What needs to be done »
State the number of lines in the records underneath where the word "registers" turns up, and say nothing else.

Available records »
□ □ □ □ □
-- ==== Sys2Proof/Machine/Sieve.lean ====
section
/-!
DEFINITION. The sieves (09_sieve_scheduling_and_speculation.md, R209 to R232): threads, events, ordered flows, speculation
tokens, and the sieve and context instructions of the signal core.
-/

namespace Sys2Proof.Machine

/-! ## State of a sieve -/

/-- A sieve. -/
def State.sieve (s : State) (t : Nat) : Sieve := mapGet s.sieves Sieve.reset t

/-- A sieve is replaced. -/
def State.setSieve (s : State) (t : Nat) (x : Sieve) : State := { s with sieves := mapSet s.sieves Sieve.reset t x }

/-- A sieve is changed by a function. -/
def State.mapSieve (s : State) (t : Nat) (f : Sieve → Sieve) : State := s.setSieve t (f (s.sieve t))

/-- A thread. -/
def Sieve.thread (v : Sieve) (i : Nat) : Thread := mapGet v.threads Thread.free i

/-- A thread is replaced. -/
def Sieve.setThread (v : Sieve) (i : Nat) (x : Thread) : Sieve := { v with threads := mapSet v.threads Thread.free i x }

/-- A flow. -/
def Sieve.flow (v : Sieve) (i : Nat) : Flow := mapGet v.flows Flow.reset i

/-- A flow is replaced. -/
def Sieve.setFlow (v : Sieve) (i : Nat) (x : Flow) : Sieve := { v with flows := mapSet v.flows Flow.reset i x }

/-- A token. -/
def Sieve.tok (v : Sieve) (i : Nat) : Tok := mapGet v.toks Tok.reset i

/-- A token is replaced. -/
def Sieve.setTok (v : Sieve) (i : Nat) (x : Tok) : Sieve := { v with toks := mapSet v.toks Tok.reset i x }

/-- Counter of a sieve event (R443). -/
def sieveEvent (t o : Nat) : Nat := 192 + 16 * t + o

/-- The initiator number of a sieve (R83). -/
def sieveInit (t : Nat) : Nat := 0x118 + t

/-- The stratum of a core. -/
def stratumOf (c : Nat) : Nat := c / 32
/-- The druse of a core. -/
def druseOf (c : Nat) : Nat := c / 8
/-- The stratum of a token (R10). -/
def tokStratum (tok : Nat) : Nat := tok / 4096 % 8

/-- Encoding of a token state (R217). -/
def tokCode : TokState → Nat
  | .free => 0
  | .open_ => 1
  | .committed => 2
  | .squashed => 3

/-- A token as sieve `t` judges it: its own by its state, another's by the mirror (R216, R217). -/
def State.tokView (s : State) (t tok : Nat) : TokState :=
  if tokStratum tok = t then ((s.sieve t).tok (tok % 4096)).state else s.mirror t tok

/-! ## Threads (R209 to R213) -/

/-- A thread enters the tail of READY. -/
def Sieve.toReady (v : Sieve) (i : Nat) (x : Thread) : Sieve :=
  { (v.setThread i { x with state := .ready }) with
    ready := v.ready.filter (· ≠ i) ++ [i]
    waitq := v.waitq.filter (· ≠ i) }

/-- A thread becomes FREE. -/
def Sieve.freeThread (v : Sieve) (i : Nat) : Sieve :=
  { (v.setThread i Thread.free) with
    ready := v.ready.filter (· ≠ i)
    waitq := v.waitq.filter (· ≠ i) }

/-- Whether a thread is eligible for a core of druse `d` (R211). -/
def Thread.eligible (x : Thread) (d : Nat) : Bool := decide (x.state = .ready) && (x.druse = none || x.druse = some d)

/-- The thread that TDISPATCH gives a core of druse `d`: lowest priority number, then the one READY longest (R211). -/
def Sieve.best (v : Sieve) (d : Nat) : Option Nat :=
  let l := v.ready.filter (fun i => (v.thread i).eligible d)
  l.foldl (fun b i => match b with
    | none => some i
    | some j => if (v.thread i).prio < (v.thread j).prio then some i else some j) none

/-- The lowest FREE slot. -/
def Sieve.freeSlot (v : Sieve) : Option Nat := lowestFrom 4096 (fun i => (v.thread i).state = .free)

/-- A token as the sieve context registers show it: number and valid bit. -/
def tokBits (t : Option (BitVec 15)) : Nat := (t.getD 0).toNat * 2 ^ 16 + (if t.isSome then 2 ^ 31 else 0)

/-- The context registers that a dispatch writes (R212, R232). -/
def Core.dispatched (k : Core) (i : Nat) (x : Thread) : Core :=
  (((k.setCr crSctxThread (BitVec.ofNat 64 (i + 2 ^ 15 + tokBits x.tok + x.prio * 2 ^ 32))).setCr crSctxPtr
    (x.ctx.zeroExtend 64)).setCr crSctxWake
    (BitVec.ofNat 64 (if x.reason = 1 then x.data.toNat + x.stamp.toNat * 2 ^ 32 else 0))).setCr crSctxInfo
    (BitVec.ofNat 64 (x.ev.toNat + tokBits x.evTok + x.reason * 2 ^ 32))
□ □ □ □ □
Response box »
2